Dads: Be there.

During the summer Olympics in Barcelona, Spain in 1992, one of track and field’s most memorable events took place.  Derek Redmond, from Great Britain, was running the race of a lifetime in the 400 meters.  He was coming around the last turn when he felt (and heard) his hamstring pop.  He fell face down on the track in excruciating pain.  He immediately tried to get up- what he called later, “animal instinct”- and, in a crazed attempt to finish the race he hobbled on one leg toward the finish line.  The crowd rose to its feet.  Out of the crowd came a large man in a T-shirt, pushing security guards aside.  It was Jim Redmond, Derek’s father.  He ran out on the track and held his son in his arms and said, “Derek, you don’t have to do this.”  Derek said, “Yes I do.”  “Then we’re going to finish together”, his father said.  Jim held his son, with his head in his chest most of the way, as both of them wept together toward the finish line.  As they crossed the finish line, the crowd roared… then wept as well.  Derek left Barcelona, not with the gold medal he had dreamed of, but with the memory of father who came out of the stands to help his son finish the race.  What a powerful picture of fatherhood.  In fact, it sounds a lot like what God has done for us in Christ.
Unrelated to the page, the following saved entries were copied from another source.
-- ==== Sys2Proof/Certificates/Slice0/Obligations.lean ====
section
/-!
DEFINITION. The statements about the JD2416, for the provers. Each docstring names the rules a
statement formalises; where a clause rests on the model's own choice it names the log entry.
-/

open Sys2Proof Sys2Proof.Machine

/-! ## The machine -/

/-- A step runs the command at the front of the queue of waiting commands on the state with the queue's
rest; on an empty queue it answers the state itself (model's choice, log entries 1 and 2). -/
def Obligations.StepRunsFrontCommand : Prop :=
  (∀ (c : Instr) (rest : List Instr) (s : State), s.pending = c :: rest →
    Machine.step s = exec c { s with pending := rest }) ∧
  ∀ s : State, s.pending = [] → Machine.step s = .next s

/-- No command of the table faults or is refused, in any state, and none touches the queue of the
commands that wait (chapter 0; the table gives every row an effect, log entries 1 and 3). -/
def Obligations.EveryCommandGoesOn : Prop :=
  ∀ (c : Instr) (s : State), ∃ t : State, exec c s = .next t ∧ t.pending = s.pending

/-- The checks of the Command Engine, in their order (R198): the first that fails gives the reply, and
the command changes nothing and leaves the queue. The result of a code the router does not know is that
of UNKNOWN_COMMAND_CODE. -/
def Obligations.ChecksInOrder : Prop :=
  (∀ (q : Request) (n : Nat) (s : State), s.cmdQueue.head? = some ⟨q, .unknown n⟩ →
    mayBegin s 1 = true →
    exec (.unknownCommandCode q n) s = .next (repliedWith s q (.unknown n) .badArgument .none)) ∧
  ∀ (i : Instr) (e : Entry) (s : State), i.entry = some e → s.cmdQueue.head? = some e →
    mayBegin s 1 = true →
    ((∀ n, e.body ≠ .unknown n) →
      ((e.req.cls = 4 ∨ e.req.cls = 5) →
        exec i s = .next (repliedWith s e.req e.body .notPermitted .none)) ∧
      (e.req.cls ≠ 4 → e.req.cls ≠ 5 →
        (permits s.work.orig[e.req.cls].perms e.body = false →
          exec i s = .next (repliedWith s e.req e.body .notPermitted .none)) ∧
        (permits s.work.orig[e.req.cls].perms e.body = true →
          (bodyFits e = false →
            exec i s = .next (repliedWith s e.req e.body .badArgument .none)) ∧
          (bodyFits e = true → s.alarmLock = true →
            ((∃ t n c, e.body = .tableWrite t n c) ∨ e.body = .commit ∨
              (∃ p n ms, e.body = .capture p n ms) ∨ e.body = .slotClearAll) →
            exec i s = .next (repliedWith s e.req e.body .locked .none)))))

/-! ## Invariants -/

/-- Every step keeps the alarm lock in agreement with the Activation List and the alarm-band claims
(R199). -/
def Obligations.AlarmLockKept : Prop :=
  ∀ s t : State, LockAgrees s → Machine.step s = .next t → LockAgrees t

/-- Every step keeps every zone's claim list in order: at most 6 claims, sorted by priority and
placement time, at most one claim of each owner (R77–R79). -/
def Obligations.ClaimListsKept : Prop :=
  ∀ s t : State, ListsOk s → Machine.step s = .next t → ListsOk t

/-- Every step keeps every queue within its size (R182, R187, R188, R196, R197, R206). -/
def Obligations.QueuesBoundedKept : Prop :=
  ∀ s t : State, Bounded s → Machine.step s = .next t → Bounded t

/-- Every step keeps the message store (R123) in its canonical form (model's choice, log entry 14), and every
running channel in a program in use, with the current address of its PHRASE step in the extent of a valid
phrase, from its start up to but not including start plus length, and as many samples remaining as are left
from there (R127, R129); the phrase of a capture in flight is not valid (R140). That the end of such a step is
due at its last sample until PLAYOUT_STEP_END takes it is the model's (log entry 19). Every step also keeps the
programs in use as R126 admits them, in the working tables, in the NV copy while its check passes and in a
commit's contents, the check of the table in its step failing (R201, R202); the clause on the channels has
this as a premise, which only states that no run reaches fail. -/
def Obligations.StoreFormKept : Prop :=
  (∀ s t : State, StoreOk s → Machine.step s = .next t → StoreOk t) ∧
  (∀ s t : State, ProgramsStand s → Machine.step s = .next t → ProgramsStand t) ∧
  ∀ s t : State, OutputsFollow s → ProgramsStand s → PhrasesPlay s → Machine.step s = .next t →
    PhrasesPlay t

/-- Every step keeps the Activation List within 32 records of distinct detection zones, each record
within 16 references, a timer only on a reference at ALERT stage, and no timer at 0 (R17, R42, R58). That
the expiry of a timer's last millisecond is marked until it is taken is log entry 4. -/
def Obligations.RecordsKept : Prop :=
  ∀ s t : State, RecordsOk s → Machine.step s = .next t → RecordsOk t

/-- No step gives both standby channels to one zone, or leaves a zone with a FAILED one (R166, R169). Every
step leaves the pool as the arbiter settles it, so that a winner change of a zone whose channel holds AMP
FAILED, which gains a winner, loses it or takes another priority, has its run (R88, R167, R168): served zones
are failed zones, no channel stays FREE while one waits, none waits that outranks a served one. A zone taken
up is reported ASSIGNED or PREEMPTED, and one given up RELEASED, PREEMPTED or CHANNEL FAILED, or dropped by a
full report queue (R206); COLD_START and RESTART_EFFECT free the pool without a report (R174, R204). The
reports of expiries that a millisecond takes (log entry 4) are not said here. -/
def Obligations.OneFeedKept : Prop :=
  (∀ s t : State, OneFeed s → Machine.step s = .next t → OneFeed t) ∧
  (∀ s t : State, OneFeed s → OutputsFollow s → PoolSettled s → Machine.step s = .next t →
    PoolSettled t) ∧
  ∀ (c : Instr) (s t : State) (k : Fin 2) (z : Zone), (∀ o, c ≠ .timebaseMillisecond o) →
    exec c s = .next t →
    (t.serving[k] = some z → s.serving[k] ≠ some z →
      Told (.standbyChange k (.assigned z)) t ∨ ∃ y, Told (.standbyChange k (.preempted y z)) t) ∧
    (s.serving[k] = some z → t.serving[k] ≠ some z → (∀ b, c ≠ .coldStart b) → c ≠ .restartEffect →
      Told (.standbyChange k (.released z)) t ∨ (∃ y, Told (.standbyChange k (.preempted z y)) t) ∨
        Told (.standbyChange k (.channelFailed z)) t)

/-- Every step keeps the RIF, the warden's slot and the capture quiet outside LOCKED, where no slot of the
ring is heard (R105, R142, R155, R180). -/
def Obligations.QuietUnlessLockedKept : Prop :=
  ∀ s t : State, QuietUnlessLocked s → Machine.step s = .next t → QuietUnlessLocked t

/-- Every step keeps every zone output in agreement with the zone's winner, its trim and the ring state, and
until the start-up load completes no cause recorded, no claim held and every zone muted (R6, R32, R102–R104,
R106). Every command that changes a zone's effective source puts its current attenuation to 120, and none but
the millisecond moves it otherwise (R108, R109); what a millisecond does is said in MillisecondCounts. -/
def Obligations.OutputsFollowKept : Prop :=
  (∀ s t : State, OutputsFollow s → Machine.step s = .next t → OutputsFollow t) ∧
  ∀ (c : Instr) (s t : State) (z : Zone), (∀ o, c ≠ .timebaseMillisecond o) → exec c s = .next t →
    (t.outs[z].effective ≠ s.outs[z].effective → t.outs[z].current = 120) ∧
    (t.outs[z].current = s.outs[z].current ∨ t.outs[z].current = 120)

/-- Every step keeps the listener counts in agreement with the effective sources of the zones (R111, R118,
R132), every cadence running while it has listeners and only then (R118), one whose entry is not in use at the
start of ON with its stored on-time (R119), and the channel of a DEMAND program running while it has listeners
(R133). A rise from 0 starts a cadence in its ON phase, at its first burst, and
the channel of a DEMAND program that does not run, or of a ONCE program that is IDLE, at step 0 (R129, R136);
a fall to 0 stops a cadence. The sample times that a step begins with are those of log entry 19. Rises by the
expiries that a millisecond takes (log entry 4) are not said here. -/
def Obligations.ListenersCountedKept : Prop :=
  (∀ s t : State, ListenersCounted s → Machine.step s = .next t → ListenersCounted t) ∧
  (∀ s t : State, OutputsFollow s → ListenersCounted s → ListenersServed s →
    Machine.step s = .next t → ListenersServed t) ∧
  ∀ (c : Instr) (s t : State) (n : Fin 4), (∀ o, c ≠ .timebaseMillisecond o) → OutputsFollow s →
    ListenersCounted s → exec c s = .next t →
    (s.cads[n].listeners = 0 → 0 < t.cads[n].listeners → t.cads[n] =
      { listeners := t.cads[n].listeners, running := true, phase := .on, burst := 1
        remaining := t.work.cad[n].on }) ∧
    (0 < s.cads[n].listeners → t.cads[n].listeners = 0 → t.cads[n].running = false) ∧
    (s.chans[n].listeners = 0 → 0 < t.chans[n].listeners → s.work.progs[n].inUse = true →
      ((s.work.progs[n].mode = .named .demand ∧ s.chans[n].state ≠ .running) ∨
        (s.work.progs[n].mode = .named .once ∧ s.chans[n].state = .idle)) →
      ChanBegun t n 0 0 t.chans[n])

/-- The state after reset meets every invariant (R32, R102, R103, R119, R122, R126, R166, R195, R199). -/
def Obligations.ResetMeetsInvariants : Prop :=
  LockAgrees State.reset ∧ ListsOk State.reset ∧ Bounded State.reset ∧ StoreOk State.reset ∧
  RecordsOk State.reset ∧ OneFeed State.reset ∧ QuietUnlessLocked State.reset ∧
  OutputsFollow State.reset ∧ ListenersCounted State.reset ∧ ListenersServed State.reset ∧
  PoolSettled State.reset ∧ PhrasesPlay State.reset ∧ ProgramsStand State.reset

/-! ## Start, load and power loss -/

/-- COLD_START (R32, R74, R102, R103, R122, R158, R174, R189, R195, R203): the timebase is 0, every list,
queue and timer is empty, every zone muted, every line UNTESTED with no window end set, every health record
clear, the RIF in BYPASS with nothing to send; the message store stays, and the non-volatile copies and their
checks stay where no commit was in flight. The values that the rules do not give stand in log entries 13, 35
and 36. POWER_LOSS (R202, log entry 32): the router stops; a commit in flight ends without reply, and every
table that is not in its step keeps its non-volatile contents and its check. -/
def Obligations.ColdStartAndPowerLoss : Prop :=
  let clear (h : Health) : Health := { active := h.active, dropped := !h.active, failed := false
                                       candidate := none, run := 0, whole := true }
  (∀ (straps : BitVec 8) (s : State), ∃ t : State, exec (.coldStart straps) s = .next t ∧
    t.phase = .loading ∧ t.now = 0 ∧ t.acts = [] ∧ t.overflow = false ∧ t.hold = false ∧
    t.isoTimer = none ∧ t.isoEscalated = false ∧ (∀ z : Zone, t.lists[z] = [] ∧ t.outs[z] = mutedOut) ∧
    (∀ n : Fin 4, t.cads[n].listeners = 0 ∧ t.cads[n].running = false ∧
      (t.work.cad[n].inUse = false → t.cads[n].phase = .on ∧ t.cads[n].burst = 1 ∧
        t.cads[n].remaining = t.work.cad[n].on) ∧
      t.chans[n].state = .idle ∧ t.chans[n].listeners = 0) ∧
    (∀ n : Fin 8, t.inputs[n] = { active := false, due := none }) ∧
    t.capture = none ∧ t.phraseMissing = false ∧ t.warden = coldWarden ∧
    t.serving = Vector.replicate 2 none ∧
    (∀ (z : Zone) (l : Line), relayConnected t z l = true) ∧
    (∀ z : Zone, t.lines[z].a = { state := .untested, pulses := 0, hold := none, candidate := none
                                  run := 0, whole := true } ∧
      t.lines[z].lost = false ∧ t.amps[z] = clear s.amps[z]) ∧
    (∀ k : Fin 2, t.standbyAmps[k] = clear s.standbyAmps[k]) ∧ t.windowEnd = none ∧
    t.rif.ring = .bypass ∧ t.rif.tx = none ∧ t.rif.rx = none ∧ t.rif.arrived = [] ∧ t.rif.fwd = [] ∧
    t.rif.returns = [] ∧ t.rif.tag = 0 ∧ t.rif.lost = 0 ∧
    (∀ i : Fin 16, t.slots.entries[i].held = none ∧ t.slots.entries[i].announced = false ∧
      t.slots.entries[i].absence = 0) ∧
    t.slots.pending = .all ∧ t.cmdQueue = [] ∧ t.deferred = [] ∧ t.outbound = [] ∧
    t.reports = [] ∧ t.reportOverflow = false ∧ t.alarmLock = false ∧ t.commit = none ∧
    t.restart = none ∧ t.store = s.store ∧ t.nvOk = s.nvOk ∧
    (∀ k, (∀ c, s.commit = some c → k ≠ c.table) → tableEq k t.nv s.nv = true) ∧
    t.pins = { s.pins with straps := straps } ∧ t.pending = s.pending) ∧
  ∀ s : State, ∃ t : State, exec .powerLoss s = .next t ∧
    t = { s with phase := .off, commit := none, nv := t.nv } ∧
    ∀ k, (∀ c, s.commit = some c → k ≠ c.table) → tableEq k t.nv s.nv = true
John 1:14 says, “The Word became flesh and dwelt among us.”  Jesus came out of the stands of heaven to help us finish the race.Dads, are you “in the stands” watching your child from afar as they hobble toward the finish line?  Or are you in the race with them, comforting them, holding them when necessary, as you guide them to the end.  Many dads start out well with their kids.  Few dads truly help their kids finish strong.  What will be your legacy?  Dad, get in the game.

Did he say, “Get naked!?”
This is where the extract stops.